The task – Of the entries below, restate word for word only the section that runs from the line with "s.resetCause := by cases c <;> rfl" to the line with "s.routeMissArmed := by cases c <;> rfl", counting both ends.

(Saved data entries)
-- ==== Sys2Proof/Certificates/Slice0/Obligations.lean ====
section
/-! DEFINITION. The statements for the provers: each is a Prop named Obligations.<what it states>. The words they use beside the model's own are in Sys2Proof/Safety.lean. -/

open Sys2Proof Sys2Proof.Machine Sys2Proof.Safety

/-! ### Steps -/

/-- A step takes the command at the front of the queue and is that command's effect on the state with the queue's rest. -/
def Obligations.StepRunsFrontCommand : Prop :=
  ∀ (c : Instr) (s : State), step { s with pending := c :: s.pending } = exec c s

/-- On an empty queue a working part counts one tick of part time, and the expiries that part time has then reached join the queue: an idle or age expiry for each deadline reached of an OPEN slot, one START_HISTORY_AGEING for each due entry at the head of the Start History, and one expiry each of the ack timer, the HELLO timer, the drain timer and the reset deadline where it is due. Where the due ageings bring a full Start History below PACE_COUNT, a release, the arbiter's bundle candidates join once more: the retry check, a retransmission start, a first transmission start. The strap pins take the next level the outside gives them, which leaves the unit number as it is. No other command joins, and nothing else changes. The tick on an empty queue is the model's choice (log 2), and so is the form in which the arbiter asks again (log 8) and in which the straps change (log 11). -/
def Obligations.IdleStepCountsOneTick : Prop :=
  ∀ s : State, s.pending = [] → s.held = false →
    let now := s.partTime + 1
    let once := fun deadline : Option PartTime => if deadline.any (reached now) then 1 else 0
    let ages := fun start : PartTime => reached now (start + s.config.paceWindow.setWidth 32)
    let release := if s.config.paceCount.toNat ≤ s.startHistory.length
      ∧ (s.startHistory.dropWhile ages).length < s.config.paceCount.toNat then 1 else 0
    let due := fun c : Instr => match c with
      | .idleTimeout n => once (match s.slots[n] with | .opened _ idle _ => idle | _ => none)
      | .ageTimeout n => once (match s.slots[n] with | .opened _ _ age => age | _ => none)
      | .startHistoryAgeing => (s.startHistory.takeWhile ages).length
      | .retryCheckAtLimit => release
      | .retransmissionStart => release
      | .firstTransmissionStart => release
      | .ackTimerExpiry => once s.ackTimer
      | .helloTimerExpiry => once (match s.helloTimer with | .waiting d => some d | _ => none)
      | .drainTimerExpiry => once s.drainTimer
      | .resetDeadline => once (s.pendingReset.map PendingReset.deadline)
      | _ => 0
    ∃ t, step s = .next t ∧ (∀ c, t.pending.count c = due c)
      ∧ t = { s with
        partTime := now
        straps := s.strapChanges.headD s.straps
        strapChanges := s.strapChanges.tail
        pending := t.pending }

/-- No command stops the part: each one answers a next state, and leaves the commands that wait as they are. While the part is held in reset, no command but a change of the pins has any effect, and a step on an empty queue changes nothing: neither part time nor the straps advance. The model's own reading is that other commands have no effect in reset hold and that a reset leaves the queue (log 12), and what a step on an empty queue of a held part does (logs 2 and 11). -/
def Obligations.EveryCommandAnswersNext : Prop :=
  (∀ (c : Instr) (s : State), ∃ t, exec c s = .next t ∧ t.pending = s.pending)
  ∧ (∀ s : State, s.held = true →
    (∀ c : Instr, c ≠ .powerOn → c ≠ .resetNAsserted → (∀ straps, c ≠ .pinResetComplete straps) → c ≠ .carrierGain →
      c ≠ .carrierLoss → exec c s = .next s)
    ∧ (s.pending = [] → step s = .next s))
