/-! setCloseOrder -/

@[simp] theorem State.setCloseOrder_partTime (s : State) (c : BundleClass) (l : List SlotNo) : (s.setCloseOrder c l).partTime = s.partTime := by cases c <;> rfl
@[simp] theorem State.setCloseOrder_carrier (s : State) (c : BundleClass) (l : List SlotNo) : (s.setCloseOrder c l).carrier = s.carrier := by cases c <;> rfl
@[simp] theorem State.setCloseOrder_straps (s : State) (c : BundleClass) (l : List SlotNo) : (s.setCloseOrder c l).straps = s.straps := by cases c <;> rfl
@[simp] theorem State.setCloseOrder_strapChanges (s : State) (c : BundleClass) (l : List SlotNo) : (s.setCloseOrder c l).strapChanges = s.strapChanges := by cases c <;> rfl
@[simp] theorem State.setCloseOrder_supplyGood (s : State) (c : BundleClass) (l : List SlotNo) : (s.setCloseOrder c l).supplyGood = s.supplyGood := by cases c <;> rfl
@[simp] theorem State.setCloseOrder_resetNLow (s : State) (c : BundleClass) (l : List SlotNo) : (s.setCloseOrder c l).resetNLow = s.resetNLow := by cases c <;> rfl
@[simp] theorem State.setCloseOrder_unitNumber (s : State) (c : BundleClass) (l : List SlotNo) : (s.setCloseOrder c l).unitNumber = s.unitNumber := by cases c <;> rfl
@[simp] theorem State.setCloseOrder_ports (s : State) (c : BundleClass) (l : List SlotNo) : (s.setCloseOrder c l).ports = s.ports := by cases c <;> rfl
@[simp] theorem State.setCloseOrder_roundRobin (s : State) (c : BundleClass) (l : List SlotNo) : (s.setCloseOrder c l).roundRobin = s.roundRobin := by cases c <;> rfl
@[simp] theorem State.setCloseOrder_hold (s : State) (c : BundleClass) (l : List SlotNo) : (s.setCloseOrder c l).hold = s.hold := by cases c <;> rfl
@[simp] theorem State.setCloseOrder_active (s : State) (c : BundleClass) (l : List SlotNo) : (s.setCloseOrder c l).active = s.active := by cases c <;> rfl
@[simp] theorem State.setCloseOrder_shadow (s : State) (c : BundleClass) (l : List SlotNo) : (s.setCloseOrder c l).shadow = s.shadow := by cases c <;> rfl
@[simp] theorem State.setCloseOrder_profiles (s : State) (c : BundleClass) (l : List SlotNo) : (s.setCloseOrder c l).profiles = s.profiles := by cases c <;> rfl
@[simp] theorem State.setCloseOrder_templates (s : State) (c : BundleClass) (l : List SlotNo) : (s.setCloseOrder c l).templates = s.templates := by cases c <;> rfl
@[simp] theorem State.setCloseOrder_slots (s : State) (c : BundleClass) (l : List SlotNo) : (s.setCloseOrder c l).slots = s.slots := by cases c <;> rfl
@[simp] theorem State.setCloseOrder_openOrder (s : State) (c : BundleClass) (l : List SlotNo) : (s.setCloseOrder c l).openOrder = s.openOrder := by cases c <;> rfl
@[simp] theorem State.setCloseOrder_evictionMark (s : State) (c : BundleClass) (l : List SlotNo) : (s.setCloseOrder c l).evictionMark = s.evictionMark := by cases c <;> rfl
@[simp] theorem State.setCloseOrder_blockMem (s : State) (c : BundleClass) (l : List SlotNo) : (s.setCloseOrder c l).blockMem = s.blockMem := by cases c <;> rfl
@[simp] theorem State.setCloseOrder_freeList (s : State) (c : BundleClass) (l : List SlotNo) : (s.setCloseOrder c l).freeList = s.freeList := by cases c <;> rfl
@[simp] theorem State.setCloseOrder_poolLowArmed (s : State) (c : BundleClass) (l : List SlotNo) : (s.setCloseOrder c l).poolLowArmed = s.poolLowArmed := by cases c <;> rfl
@[simp] theorem State.setCloseOrder_poolExhaustedArmed (s : State) (c : BundleClass) (l : List SlotNo) : (s.setCloseOrder c l).poolExhaustedArmed = s.poolExhaustedArmed := by cases c <;> rfl
@[simp] theorem State.setCloseOrder_minFree (s : State) (c : BundleClass) (l : List SlotNo) : (s.setCloseOrder c l).minFree = s.minFree := by cases c <;> rfl
@[simp] theorem State.setCloseOrder_allocFailures (s : State) (c : BundleClass) (l : List SlotNo) : (s.setCloseOrder c l).allocFailures = s.allocFailures := by cases c <;> rfl
@[simp] theorem State.setCloseOrder_expressQueue (s : State) (c : BundleClass) (l : List SlotNo) : (s.setCloseOrder c l).expressQueue = s.expressQueue := by cases c <;> rfl
@[simp] theorem State.setCloseOrder_bulkQueue (s : State) (c : BundleClass) (l : List SlotNo) : (s.setCloseOrder c l).bulkQueue = s.bulkQueue := by cases c <;> rfl
@[simp] theorem State.setCloseOrder_expressRun (s : State) (c : BundleClass) (l : List SlotNo) : (s.setCloseOrder c l).expressRun = s.expressRun := by cases c <;> rfl
@[simp] theorem State.setCloseOrder_startHistory (s : State) (c : BundleClass) (l : List SlotNo) : (s.setCloseOrder c l).startHistory = s.startHistory := by cases c <;> rfl
@[simp] theorem State.setCloseOrder_link (s : State) (c : BundleClass) (l : List SlotNo) : (s.setCloseOrder c l).link = s.link := by cases c <;> rfl
@[simp] theorem State.setCloseOrder_tx (s : State) (c : BundleClass) (l : List SlotNo) : (s.setCloseOrder c l).tx = s.tx := by cases c <;> rfl
@[simp] theorem State.setCloseOrder_controlQueue (s : State) (c : BundleClass) (l : List SlotNo) : (s.setCloseOrder c l).controlQueue = s.controlQueue := by cases c <;> rfl
@[simp] theorem State.setCloseOrder_retention (s : State) (c : BundleClass) (l : List SlotNo) : (s.setCloseOrder c l).retention = s.retention := by cases c <;> rfl
@[simp] theorem State.setCloseOrder_retransmitPtr (s : State) (c : BundleClass) (l : List SlotNo) : (s.setCloseOrder c l).retransmitPtr = s.retransmitPtr := by cases c <;> rfl
@[simp] theorem State.setCloseOrder_ackTimer (s : State) (c : BundleClass) (l : List SlotNo) : (s.setCloseOrder c l).ackTimer = s.ackTimer := by cases c <;> rfl
@[simp] theorem State.setCloseOrder_nextSeq (s : State) (c : BundleClass) (l : List SlotNo) : (s.setCloseOrder c l).nextSeq = s.nextSeq := by cases c <;> rfl
@[simp] theorem State.setCloseOrder_releasedHold (s : State) (c : BundleClass) (l : List SlotNo) : (s.setCloseOrder c l).releasedHold = s.releasedHold := by cases c <;> rfl
@[simp] theorem State.setCloseOrder_helloTimer (s : State) (c : BundleClass) (l : List SlotNo) : (s.setCloseOrder c l).helloTimer = s.helloTimer := by cases c <;> rfl
@[simp] theorem State.setCloseOrder_expectedDispatch (s : State) (c : BundleClass) (l : List SlotNo) : (s.setCloseOrder c l).expectedDispatch = s.expectedDispatch := by cases c <;> rfl
@[simp] theorem State.setCloseOrder_opState (s : State) (c : BundleClass) (l : List SlotNo) : (s.setCloseOrder c l).opState = s.opState := by cases c <;> rfl
@[simp] theorem State.setCloseOrder_replyCache (s : State) (c : BundleClass) (l : List SlotNo) : (s.setCloseOrder c l).replyCache = s.replyCache := by cases c <;> rfl
@[simp] theorem State.setCloseOrder_config (s : State) (c : BundleClass) (l : List SlotNo) : (s.setCloseOrder c l).config = s.config := by cases c <;> rfl
@[simp] theorem State.setCloseOrder_drainTimer (s : State) (c : BundleClass) (l : List SlotNo) : (s.setCloseOrder c l).drainTimer = s.drainTimer := by cases c <;> rfl
@[simp] theorem State.setCloseOrder_pendingReset (s : State) (c : BundleClass) (l : List SlotNo) : (s.setCloseOrder c l).pendingReset = s.pendingReset := by cases c <;> rfl
@[simp] theorem State.setCloseOrder_resetCause (s : State) (c : BundleClass) (l : List SlotNo) : (s.setCloseOrder c l).resetCause = s.resetCause := by cases c <;> rfl
@[simp] theorem State.setCloseOrder_eventQueue (s : State) (c : BundleClass) (l : List SlotNo) : (s.setCloseOrder c l).eventQueue = s.eventQueue := by cases c <;> rfl
@[simp] theorem State.setCloseOrder_eventNumber (s : State) (c : BundleClass) (l : List SlotNo) : (s.setCloseOrder c l).eventNumber = s.eventNumber := by cases c <;> rfl
@[simp] theorem State.setCloseOrder_lostEvents (s : State) (c : BundleClass) (l : List SlotNo) : (s.setCloseOrder c l).lostEvents = s.lostEvents := by cases c <;> rfl
@[simp] theorem State.setCloseOrder_intakeArmed (s : State) (c : BundleClass) (l : List SlotNo) : (s.setCloseOrder c l).intakeArmed = s.intakeArmed := by cases c <;> rfl
@[simp] theorem State.setCloseOrder_routeMissArmed (s : State) (c : BundleClass) (l : List SlotNo) : (s.setCloseOrder c l).routeMissArmed = s.routeMissArmed := by cases c <;> rfl
@[simp] theorem State.setCloseOrder_matchHits (s : State) (c : BundleClass) (l : List SlotNo) : (s.setCloseOrder c l).matchHits = s.matchHits := by cases c <;> rfl
@[simp] theorem State.setCloseOrder_classify (s : State) (c : BundleClass) (l : List SlotNo) : (s.setCloseOrder c l).classify = s.classify := by cases c <;> rfl
@[simp] theorem State.setCloseOrder_causes (s : State) (c : BundleClass) (l : List SlotNo) : (s.setCloseOrder c l).causes = s.causes := by cases c <;> rfl
@[simp] theorem State.setCloseOrder_trunk (s : State) (c : BundleClass) (l : List SlotNo) : (s.setCloseOrder c l).trunk = s.trunk := by cases c <;> rfl
@[simp] theorem State.setCloseOrder_dispatchCounters (s : State) (c : BundleClass) (l : List SlotNo) : (s.setCloseOrder c l).dispatchCounters = s.dispatchCounters := by cases c <;> rfl
@[simp] theorem State.setCloseOrder_mgmt (s : State) (c : BundleClass) (l : List SlotNo) : (s.setCloseOrder c l).mgmt = s.mgmt := by cases c <;> rfl
@[simp] theorem State.setCloseOrder_pending (s : State) (c : BundleClass) (l : List SlotNo) : (s.setCloseOrder c l).pending = s.pending := by cases c <;> rfl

Task answer –
@[simp] theorem State.setCloseOrder_resetCause (s : State) (c : BundleClass) (l : List SlotNo) : (s.setCloseOrder c l).resetCause = s.resetCause := by cases c <;> rfl
@[simp] theorem State.setCloseOrder_eventQueue (s : State) (c : BundleClass) (l : List SlotNo) : (s.setCloseOrder c l).eventQueue = s.eventQueue := by cases c <;> rfl
@[simp] theorem State.setCloseOrder_eventNumber (s : State) (c : BundleClass) (l : List SlotNo) : (s.setCloseOrder c l).eventNumber = s.eventNumber := by cases c <;> rfl
@[simp] theorem State.setCloseOrder_lostEvents (s : State) (c : BundleClass) (l : List SlotNo) : (s.setCloseOrder c l).lostEvents = s.lostEvents := by cases c <;> rfl
@[simp] theorem State.setCloseOrder_intakeArmed (s : State) (c : BundleClass) (l : List SlotNo) : (s.setCloseOrder c l).intakeArmed = s.intakeArmed := by cases c <;> rfl
@[simp] theorem State.setCloseOrder_routeMissArmed (s : State) (c : BundleClass) (l : List SlotNo) : (s.setCloseOrder c l).routeMissArmed = s.routeMissArmed := by cases c <;> rfl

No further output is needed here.